**Material for this task:**
/-- POLICY_VERSION_APPLY (R370): the increments of an operation's instruction, in ascending home lane. -/
def execPolicyVersionApply (op : Nat) (s : State) : Host.Outcome State Fault Refusal :=
  .next (match s.op? op with
    | none => s
    | some o =>
      if o.kind ≠ .pverInc then s
      else
        let ls := s.turnLanes o
        ls.foldl (fun s p => s.afterAccess p.1.bk) (ls.foldl (fun s p => s.pverLane p.1 p.2.1 p.2.2) s))

/-! ### An invalid page (R97) -/

/-- Sends and deliveries that wait for a page of a range are tried again under a verdict. -/
def State.mailPage (s : State) (c : Nat) : State :=
  let s := ((s.lanesIn fun o x => o.kind == .msend && !x.st.isDone && s.ctxOf o.bk == c).map fun y => y.1.id).eraseDups.foldl State.sendNext s
  ((s.lanesIn fun o x => o.kind == .mrecv && x.st == .pending && x.val == 0 && s.ctxOf o.bk == c).foldl (fun s y => s.recvStep y.1.id y.2.1) s).arriveRecv

end Sys2Proof.Machine
end

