/-- Checks of a `gmma` after the record's address (R189 to R191, R204). -/
def gmmaRules (s : State) (u : WUnit) (d : Nat) : Option (FClass × Nat) :=
  if gmmaIll d then some (.fm, openDet)
  else
    let core := (s.group u.bk u.g).core
    let grp := winGrp (gAbase d)
    match (gCtlRegs d).find? fun r => decide (s.allot u.bk u.g ≤ r) with
    | some r => some (.al, r)
    | none => match s.winCheck u.bk (gAbase d) (256 * (gAtop d + 1 - gAreg d 0 0)) 256 with
      | some x => some x
      | none =>
        if (s.group u.bk grp).core ≠ core then some (.ac, openDet)
        else if 15 < gLast d then some (.ac, gLast d)
        else ((gSlots d).find? fun k => s.slotTaken core k u.bk).map fun k => (.ac, k)

/-- Checks of `gmma` at issue: an emulated code traps to Silivo before them. -/
def gmmaCheck (s : State) (u : WUnit) (d : Nat) : Option (FClass × Nat) :=
  if (gEmuCodes .gmma d).isEmpty then gmmaRules s u d else none

/-- Registers of a drain's output (R206). -/
def gOreg (d m n : Nat) : Nat :=
  winOff (gObase d) / 256 + (if gOfmt d = 0 ∨ gOfmt d = 1 then 2 * (n / 2) else 2 * n) + m / 64

/-- A `gdrain` block is ill-formed (R189). -/
def gdrainIll (d : Nat) : Bool := gResv d || decide (1 < gOp d) || !(emuFmt (gOfmt d) || [0, 1, 2, 5].contains (gOfmt d))

/-- Issue checks of `gdrain`; an emulated code traps to Silivo before the first. -/
def gdrainCheck (s : State) (u : WUnit) (d : Nat) : Option (FClass × Nat) :=
  if (gEmuCodes .gdrain d).isEmpty && gdrainIll d then some (.fm, openDet)
  else match s.winCheck u.bk (gObase d) (256 * (gOreg d (gM d - 1) (gN d - 1) + 1 - gOreg d 0 0)) 256 with
    | some x => some x
    | none => if (s.group u.bk (winGrp (gObase d))).core ≠ (s.group u.bk u.g).core then some (.ac, openDet) else none

/-- The ranges of its own group that a drain writes (R118). -/
def gdrainDst (u : WUnit) (d : Nat) : List (Nat × Nat) :=
  if winGrp (gObase d) ≠ u.g then []
  else (span (gOreg d 0 0) (gOreg d (gM d - 1) (gN d - 1) + 1 - gOreg d 0 0)).map fun r =>
    (256 * r, 4 * min 64 (gM d - 64 * ((r - gOreg d 0 0) % 2)))

/-! ### gload records (R207) -/

def glSrc (r : Nat) : Nat := bits r 0 32
def glSlot (r : Nat) : Nat := bits r 32 4
def glOfs (r : Nat) : Nat := bits r 36 17
def glLen (r : Nat) : Nat := bits r 64 18
def gloadCheck (s : State) (u : WUnit) (r : Nat) : Option (FClass × Nat) :=
  if bits r 53 11 ≠ 0 ∨ bits r 82 46 ≠ 0 ∨ glLen r < 16 ∨ 131072 < glLen r ∨ glLen r % 16 ≠ 0 then some (.fm, openDet)
  else if glOfs r % 16 ≠ 0 then some (.ma, openDet)
  else match s.winCheck u.bk (glSrc r) (glLen r) 16 with
    | some x => some x
    | none => if 131072 < glOfs r + glLen r then some (.ac, openDet) else none

/-! ### Elements -/

/-- An element with its scale, or a word that cannot be read and the fault it gives. -/
inductive GEl
  | fin (n e : Int)
  | inf (neg : Bool)
  | nan
  | bad (c : FClass) (det : Nat)
deriving DecidableEq, Repr

def GEl.failure : GEl → Option (FClass × Nat)
  | .bad c det => some (c, det)
  | _ => none

/-- floor(log2 |x|) of a nonzero finite element. -/
def GEl.expo : GEl → Option Int
  | .fin n e => if n = 0 then none else some (n.natAbs.log2 + e)
  | _ => none

/-- A lane word of a group as the engine reads it: outside the allotment it is AC with the register's window address (R108), under a
mark PZ (R200). -/
def State.gWord (s : State) (bk g r l : Nat) : Except (FClass × Nat) Nat :=
  if r ≥ s.allot bk g then .error (.ac, winAddr g (256 * r))
  else if s.vpois bk g r l then .error (.pz, openDet) else .ok (s.vraw bk g r l)

/-- A decoded element under a scale (R134, R135, R141). -/
def gScaled (v : GEl) (sc : Nat) : GEl :=
  if sc = 0xFF then .nan else match v with
    | .fin n e => .fin n (e + sc - 127)
    | x => x

/-- A BF16 pattern, an INT8 byte, a DS8 code, or an element of a format that Silivo defines, which is a free value of the machine (R147). -/
def gDecode (fmt x : Nat) : GEl :=
  match fmt with
  | 0 => match unpack (fmtOf .bf16) x with
    | .nan _ => .nan
    | .inf n => .inf n
    | .fin n m e => .fin (if n then -(m : Int) else m) e
  | 3 => .fin (sgn 8 x) 0
  | 4 => .fin (ds8Val x).1 (-6)
  | _ => match Config.emuElement fmt x with
    | (n, e, 0) => .fin n e
    | (_, _, 1) => .inf false
    | (_, _, 2) => .inf true
    | _ => .nan

/-- The scale byte of a row or column for a K-block. -/
def State.gScale (s : State) (c : Cmd) (used : Bool) (base sel b r : Nat) : Except (FClass × Nat) Nat :=
  if !used then .ok 0x7F
  else match s.gWord c.bk c.g (gScaleReg base sel b r) (r % 64) with
    | .error e => .error e
    | .ok w => .ok (bits w (8 * ((b + sel) % 4)) 8)

/-- A(m, k) with its scale. -/
def State.gA (s : State) (c : Cmd) (d m k : Nat) : GEl :=
  match s.gWord c.bk (winGrp (gAbase d)) (gAreg d m k) (m % 64), s.gScale c (gSca d) (gAsBase d) (gAbsel d) (k / 32) m with
  | .error e, _ => .bad e.1 e.2
  | _, .error e => .bad e.1 e.2
  | .ok w, .ok sc => gScaled (gDecode (gAfmt d) (if fmtWide (gAfmt d) then bits w (16 * (k % 2)) 16 else bits w (8 * (k % 4)) 8)) sc

/-- The stored code of B at k′ in column n. -/
def State.gBcode (s : State) (c : Cmd) (d k' n : Nat) : Nat :=
  let off := (gBslot d + k' / gKs d) * 2 ^ 17 + 1024 * n + gBsize d * (k' % gKs d)
  ofNats ((span 0 (gBsize d)).map fun i => (mget s.eng.lid (lidKey c.core (off + i))).toNat)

**Task:** Tail of the listing, starting at the line with "n => .inf n" and ending at the last line: output it exactly and add nothing.

**Expected answer:**
    | .inf n => .inf n
    | .fin n m e => .fin (if n then -(m : Int) else m) e
  | 3 => .fin (sgn 8 x) 0
  | 4 => .fin (ds8Val x).1 (-6)
  | _ => match Config.emuElement fmt x with
    | (n, e, 0) => .fin n e
    | (_, _, 1) => .inf false
    | (_, _, 2) => .inf true
    | _ => .nan

/-- The scale byte of a row or column for a K-block. -/
def State.gScale (s : State) (c : Cmd) (used : Bool) (base sel b r : Nat) : Except (FClass × Nat) Nat :=
  if !used then .ok 0x7F
  else match s.gWord c.bk c.g (gScaleReg base sel b r) (r % 64) with
    | .error e => .error e
    | .ok w => .ok (bits w (8 * ((b + sel) % 4)) 8)

/-- A(m, k) with its scale. -/
def State.gA (s : State) (c : Cmd) (d m k : Nat) : GEl :=
  match s.gWord c.bk (winGrp (gAbase d)) (gAreg d m k) (m % 64), s.gScale c (gSca d) (gAsBase d) (gAbsel d) (k / 32) m with
  | .error e, _ => .bad e.1 e.2
  | _, .error e => .bad e.1 e.2
  | .ok w, .ok sc => gScaled (gDecode (gAfmt d) (if fmtWide (gAfmt d) then bits w (16 * (k % 2)) 16 else bits w (8 * (k % 4)) 8)) sc

/-- The stored code of B at k′ in column n. -/
def State.gBcode (s : State) (c : Cmd) (d k' n : Nat) : Nat :=
  let off := (gBslot d + k' / gKs d) * 2 ^ 17 + 1024 * n + gBsize d * (k' % gKs d)
  ofNats ((span 0 (gBsize d)).map fun i => (mget s.eng.lid (lidKey c.core (off + i))).toNat)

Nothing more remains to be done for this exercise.